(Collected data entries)
——

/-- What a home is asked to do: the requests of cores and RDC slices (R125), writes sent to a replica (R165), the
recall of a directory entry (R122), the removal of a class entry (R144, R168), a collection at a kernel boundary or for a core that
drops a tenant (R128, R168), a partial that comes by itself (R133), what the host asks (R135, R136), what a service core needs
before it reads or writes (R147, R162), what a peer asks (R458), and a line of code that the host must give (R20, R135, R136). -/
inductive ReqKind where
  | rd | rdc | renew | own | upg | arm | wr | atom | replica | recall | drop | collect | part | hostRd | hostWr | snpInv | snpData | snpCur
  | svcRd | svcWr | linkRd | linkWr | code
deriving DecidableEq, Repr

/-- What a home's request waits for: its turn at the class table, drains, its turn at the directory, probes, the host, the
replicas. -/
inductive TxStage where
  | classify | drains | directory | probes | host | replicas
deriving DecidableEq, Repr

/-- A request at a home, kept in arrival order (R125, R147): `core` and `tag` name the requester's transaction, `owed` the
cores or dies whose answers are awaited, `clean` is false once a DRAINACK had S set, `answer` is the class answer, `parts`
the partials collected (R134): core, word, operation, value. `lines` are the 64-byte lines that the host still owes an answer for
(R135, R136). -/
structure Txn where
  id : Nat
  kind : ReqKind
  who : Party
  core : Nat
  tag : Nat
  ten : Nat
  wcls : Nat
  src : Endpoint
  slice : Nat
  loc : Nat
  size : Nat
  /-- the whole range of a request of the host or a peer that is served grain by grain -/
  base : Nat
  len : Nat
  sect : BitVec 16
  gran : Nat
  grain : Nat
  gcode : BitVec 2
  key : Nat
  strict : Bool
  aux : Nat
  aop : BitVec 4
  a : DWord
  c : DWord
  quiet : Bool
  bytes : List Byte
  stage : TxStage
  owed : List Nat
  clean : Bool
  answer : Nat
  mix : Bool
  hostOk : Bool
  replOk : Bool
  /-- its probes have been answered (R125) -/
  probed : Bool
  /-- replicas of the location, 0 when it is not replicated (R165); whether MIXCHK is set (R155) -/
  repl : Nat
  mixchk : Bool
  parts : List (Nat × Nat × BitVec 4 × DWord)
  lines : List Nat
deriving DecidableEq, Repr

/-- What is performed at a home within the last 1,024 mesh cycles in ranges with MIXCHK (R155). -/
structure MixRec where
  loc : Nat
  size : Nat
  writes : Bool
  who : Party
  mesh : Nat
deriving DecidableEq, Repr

——

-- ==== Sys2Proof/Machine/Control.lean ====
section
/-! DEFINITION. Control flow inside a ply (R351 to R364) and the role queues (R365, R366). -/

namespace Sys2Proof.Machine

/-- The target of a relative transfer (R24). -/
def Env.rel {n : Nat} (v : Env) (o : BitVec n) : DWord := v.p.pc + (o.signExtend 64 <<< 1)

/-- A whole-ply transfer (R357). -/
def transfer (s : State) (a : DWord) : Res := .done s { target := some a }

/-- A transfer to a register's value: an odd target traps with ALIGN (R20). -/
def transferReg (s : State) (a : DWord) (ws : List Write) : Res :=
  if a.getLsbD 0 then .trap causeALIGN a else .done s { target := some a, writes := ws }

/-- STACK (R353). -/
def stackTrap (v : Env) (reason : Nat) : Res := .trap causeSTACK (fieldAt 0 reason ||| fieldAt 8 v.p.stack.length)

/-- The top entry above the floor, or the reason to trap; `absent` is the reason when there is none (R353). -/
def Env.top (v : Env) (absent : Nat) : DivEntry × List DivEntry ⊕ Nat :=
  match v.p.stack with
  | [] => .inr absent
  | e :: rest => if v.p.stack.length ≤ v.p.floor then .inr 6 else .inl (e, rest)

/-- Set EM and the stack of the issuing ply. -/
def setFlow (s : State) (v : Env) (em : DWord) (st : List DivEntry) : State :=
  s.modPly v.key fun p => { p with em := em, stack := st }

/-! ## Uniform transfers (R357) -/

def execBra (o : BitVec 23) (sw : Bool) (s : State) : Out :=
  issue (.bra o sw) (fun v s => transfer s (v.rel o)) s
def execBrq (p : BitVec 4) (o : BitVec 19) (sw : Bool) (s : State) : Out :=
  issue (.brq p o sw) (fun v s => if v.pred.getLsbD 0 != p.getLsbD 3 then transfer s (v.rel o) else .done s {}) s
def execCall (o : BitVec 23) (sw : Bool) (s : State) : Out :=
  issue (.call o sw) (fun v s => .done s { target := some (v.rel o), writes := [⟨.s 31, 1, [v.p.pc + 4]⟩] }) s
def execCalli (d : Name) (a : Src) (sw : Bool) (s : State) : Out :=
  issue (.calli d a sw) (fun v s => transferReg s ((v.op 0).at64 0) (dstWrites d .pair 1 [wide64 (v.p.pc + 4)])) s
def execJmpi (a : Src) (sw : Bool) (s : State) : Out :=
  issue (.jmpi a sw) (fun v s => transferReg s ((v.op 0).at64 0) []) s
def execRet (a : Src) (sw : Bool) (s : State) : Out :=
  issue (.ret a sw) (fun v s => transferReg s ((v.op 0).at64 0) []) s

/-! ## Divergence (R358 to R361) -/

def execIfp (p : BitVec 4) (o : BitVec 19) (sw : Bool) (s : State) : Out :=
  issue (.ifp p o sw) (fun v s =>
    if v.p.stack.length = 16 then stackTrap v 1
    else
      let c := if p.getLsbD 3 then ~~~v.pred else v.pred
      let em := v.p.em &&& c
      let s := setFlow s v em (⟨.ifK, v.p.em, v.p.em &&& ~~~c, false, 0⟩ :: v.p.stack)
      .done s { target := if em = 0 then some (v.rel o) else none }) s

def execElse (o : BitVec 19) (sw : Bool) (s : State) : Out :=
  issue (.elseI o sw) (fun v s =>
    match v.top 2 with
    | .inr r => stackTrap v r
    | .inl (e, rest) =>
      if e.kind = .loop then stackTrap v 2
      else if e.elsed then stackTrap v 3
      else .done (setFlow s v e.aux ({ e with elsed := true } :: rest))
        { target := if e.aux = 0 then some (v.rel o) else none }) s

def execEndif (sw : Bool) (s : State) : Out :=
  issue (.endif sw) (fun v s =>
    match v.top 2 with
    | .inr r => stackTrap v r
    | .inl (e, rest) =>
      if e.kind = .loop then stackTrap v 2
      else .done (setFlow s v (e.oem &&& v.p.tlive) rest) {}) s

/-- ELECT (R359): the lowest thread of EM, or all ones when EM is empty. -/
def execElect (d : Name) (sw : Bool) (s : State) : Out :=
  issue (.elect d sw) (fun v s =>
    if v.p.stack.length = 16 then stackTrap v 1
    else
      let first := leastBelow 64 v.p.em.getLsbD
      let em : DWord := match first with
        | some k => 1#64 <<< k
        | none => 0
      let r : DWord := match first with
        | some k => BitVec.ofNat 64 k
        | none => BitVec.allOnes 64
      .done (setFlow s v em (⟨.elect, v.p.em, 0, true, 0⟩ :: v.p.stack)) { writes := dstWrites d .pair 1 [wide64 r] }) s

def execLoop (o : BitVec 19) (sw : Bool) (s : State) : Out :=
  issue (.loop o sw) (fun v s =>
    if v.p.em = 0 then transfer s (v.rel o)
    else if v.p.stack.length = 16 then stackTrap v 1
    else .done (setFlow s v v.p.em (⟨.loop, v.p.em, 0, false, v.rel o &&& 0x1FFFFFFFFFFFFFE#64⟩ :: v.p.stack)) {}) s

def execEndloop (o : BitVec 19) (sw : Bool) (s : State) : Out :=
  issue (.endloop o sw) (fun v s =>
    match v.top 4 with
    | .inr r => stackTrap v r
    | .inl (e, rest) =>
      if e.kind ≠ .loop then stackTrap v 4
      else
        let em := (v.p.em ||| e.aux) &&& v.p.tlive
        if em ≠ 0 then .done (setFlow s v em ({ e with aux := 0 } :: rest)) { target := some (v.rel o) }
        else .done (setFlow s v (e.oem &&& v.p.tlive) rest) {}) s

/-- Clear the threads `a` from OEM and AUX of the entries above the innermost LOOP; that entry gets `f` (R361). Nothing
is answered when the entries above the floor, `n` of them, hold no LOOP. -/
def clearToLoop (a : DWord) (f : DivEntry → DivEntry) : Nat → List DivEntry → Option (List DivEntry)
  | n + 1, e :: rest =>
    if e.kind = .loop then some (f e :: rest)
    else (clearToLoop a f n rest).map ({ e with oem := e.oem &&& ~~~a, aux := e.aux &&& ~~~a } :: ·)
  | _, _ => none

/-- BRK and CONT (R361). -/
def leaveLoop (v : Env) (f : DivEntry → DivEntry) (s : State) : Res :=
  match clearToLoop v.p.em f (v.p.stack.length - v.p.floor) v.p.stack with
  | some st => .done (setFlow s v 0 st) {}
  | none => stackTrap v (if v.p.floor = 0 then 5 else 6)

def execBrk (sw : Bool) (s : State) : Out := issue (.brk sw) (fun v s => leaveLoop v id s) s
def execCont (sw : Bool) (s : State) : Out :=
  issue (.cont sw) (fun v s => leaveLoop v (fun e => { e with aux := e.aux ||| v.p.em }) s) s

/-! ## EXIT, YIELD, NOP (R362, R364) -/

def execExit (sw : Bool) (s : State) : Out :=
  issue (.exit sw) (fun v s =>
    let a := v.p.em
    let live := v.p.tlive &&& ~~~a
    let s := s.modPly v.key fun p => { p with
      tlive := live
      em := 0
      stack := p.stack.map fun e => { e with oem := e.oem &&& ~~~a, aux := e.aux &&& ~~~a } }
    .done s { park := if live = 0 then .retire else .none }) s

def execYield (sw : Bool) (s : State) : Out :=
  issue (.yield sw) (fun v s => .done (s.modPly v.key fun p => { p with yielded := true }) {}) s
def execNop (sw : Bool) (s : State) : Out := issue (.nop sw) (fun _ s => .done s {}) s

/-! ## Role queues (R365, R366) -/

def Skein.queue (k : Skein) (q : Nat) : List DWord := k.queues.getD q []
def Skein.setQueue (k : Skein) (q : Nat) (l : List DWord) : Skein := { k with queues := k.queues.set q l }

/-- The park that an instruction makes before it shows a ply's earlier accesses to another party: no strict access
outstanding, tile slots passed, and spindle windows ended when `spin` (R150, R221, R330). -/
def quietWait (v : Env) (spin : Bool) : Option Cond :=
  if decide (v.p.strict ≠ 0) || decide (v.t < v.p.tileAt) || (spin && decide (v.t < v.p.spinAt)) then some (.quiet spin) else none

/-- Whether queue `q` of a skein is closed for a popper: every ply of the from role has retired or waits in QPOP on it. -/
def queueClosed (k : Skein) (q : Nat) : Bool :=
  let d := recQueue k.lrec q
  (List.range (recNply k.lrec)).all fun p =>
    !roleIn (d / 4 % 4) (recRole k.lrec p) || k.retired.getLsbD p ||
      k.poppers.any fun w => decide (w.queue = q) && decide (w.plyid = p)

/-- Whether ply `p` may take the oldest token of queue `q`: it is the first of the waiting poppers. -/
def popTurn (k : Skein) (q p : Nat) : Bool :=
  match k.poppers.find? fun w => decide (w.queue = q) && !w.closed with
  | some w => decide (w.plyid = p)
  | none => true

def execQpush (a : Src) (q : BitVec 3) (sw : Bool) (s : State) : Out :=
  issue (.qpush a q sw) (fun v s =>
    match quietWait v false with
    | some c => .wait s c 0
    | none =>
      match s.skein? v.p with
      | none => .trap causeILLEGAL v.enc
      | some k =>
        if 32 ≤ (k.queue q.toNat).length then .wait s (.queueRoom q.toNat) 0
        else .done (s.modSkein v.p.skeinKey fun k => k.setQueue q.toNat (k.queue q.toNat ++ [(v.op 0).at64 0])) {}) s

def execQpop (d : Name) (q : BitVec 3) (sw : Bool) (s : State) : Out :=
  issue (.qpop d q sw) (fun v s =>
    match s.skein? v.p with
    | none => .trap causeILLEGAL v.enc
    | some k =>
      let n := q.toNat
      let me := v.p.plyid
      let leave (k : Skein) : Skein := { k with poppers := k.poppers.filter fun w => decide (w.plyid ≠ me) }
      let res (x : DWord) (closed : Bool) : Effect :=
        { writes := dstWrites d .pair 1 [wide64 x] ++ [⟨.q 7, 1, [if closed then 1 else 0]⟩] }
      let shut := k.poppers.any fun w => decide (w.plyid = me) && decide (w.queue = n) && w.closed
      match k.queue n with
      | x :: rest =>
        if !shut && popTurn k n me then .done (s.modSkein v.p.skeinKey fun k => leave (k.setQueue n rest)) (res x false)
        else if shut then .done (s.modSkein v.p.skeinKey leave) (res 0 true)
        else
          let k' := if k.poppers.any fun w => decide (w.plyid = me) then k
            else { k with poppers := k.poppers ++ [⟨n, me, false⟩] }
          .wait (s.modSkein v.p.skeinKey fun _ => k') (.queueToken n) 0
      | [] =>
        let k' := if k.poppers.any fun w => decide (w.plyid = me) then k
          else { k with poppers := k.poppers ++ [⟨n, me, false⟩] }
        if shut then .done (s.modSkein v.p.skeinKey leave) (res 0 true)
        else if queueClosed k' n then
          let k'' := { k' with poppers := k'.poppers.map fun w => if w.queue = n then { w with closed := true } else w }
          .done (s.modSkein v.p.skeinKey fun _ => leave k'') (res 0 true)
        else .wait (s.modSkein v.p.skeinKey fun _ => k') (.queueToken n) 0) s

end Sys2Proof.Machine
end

——

Return only the lines between the one holding "then 5 else 6)" and the one holding "def execCont (sw", inclusive, exactly as they appear above.

  | none => stackTrap v (if v.p.floor = 0 then 5 else 6)

def execBrk (sw : Bool) (s : State) : Out := issue (.brk sw) (fun v s => leaveLoop v id s) s
def execCont (sw : Bool) (s : State) : Out :=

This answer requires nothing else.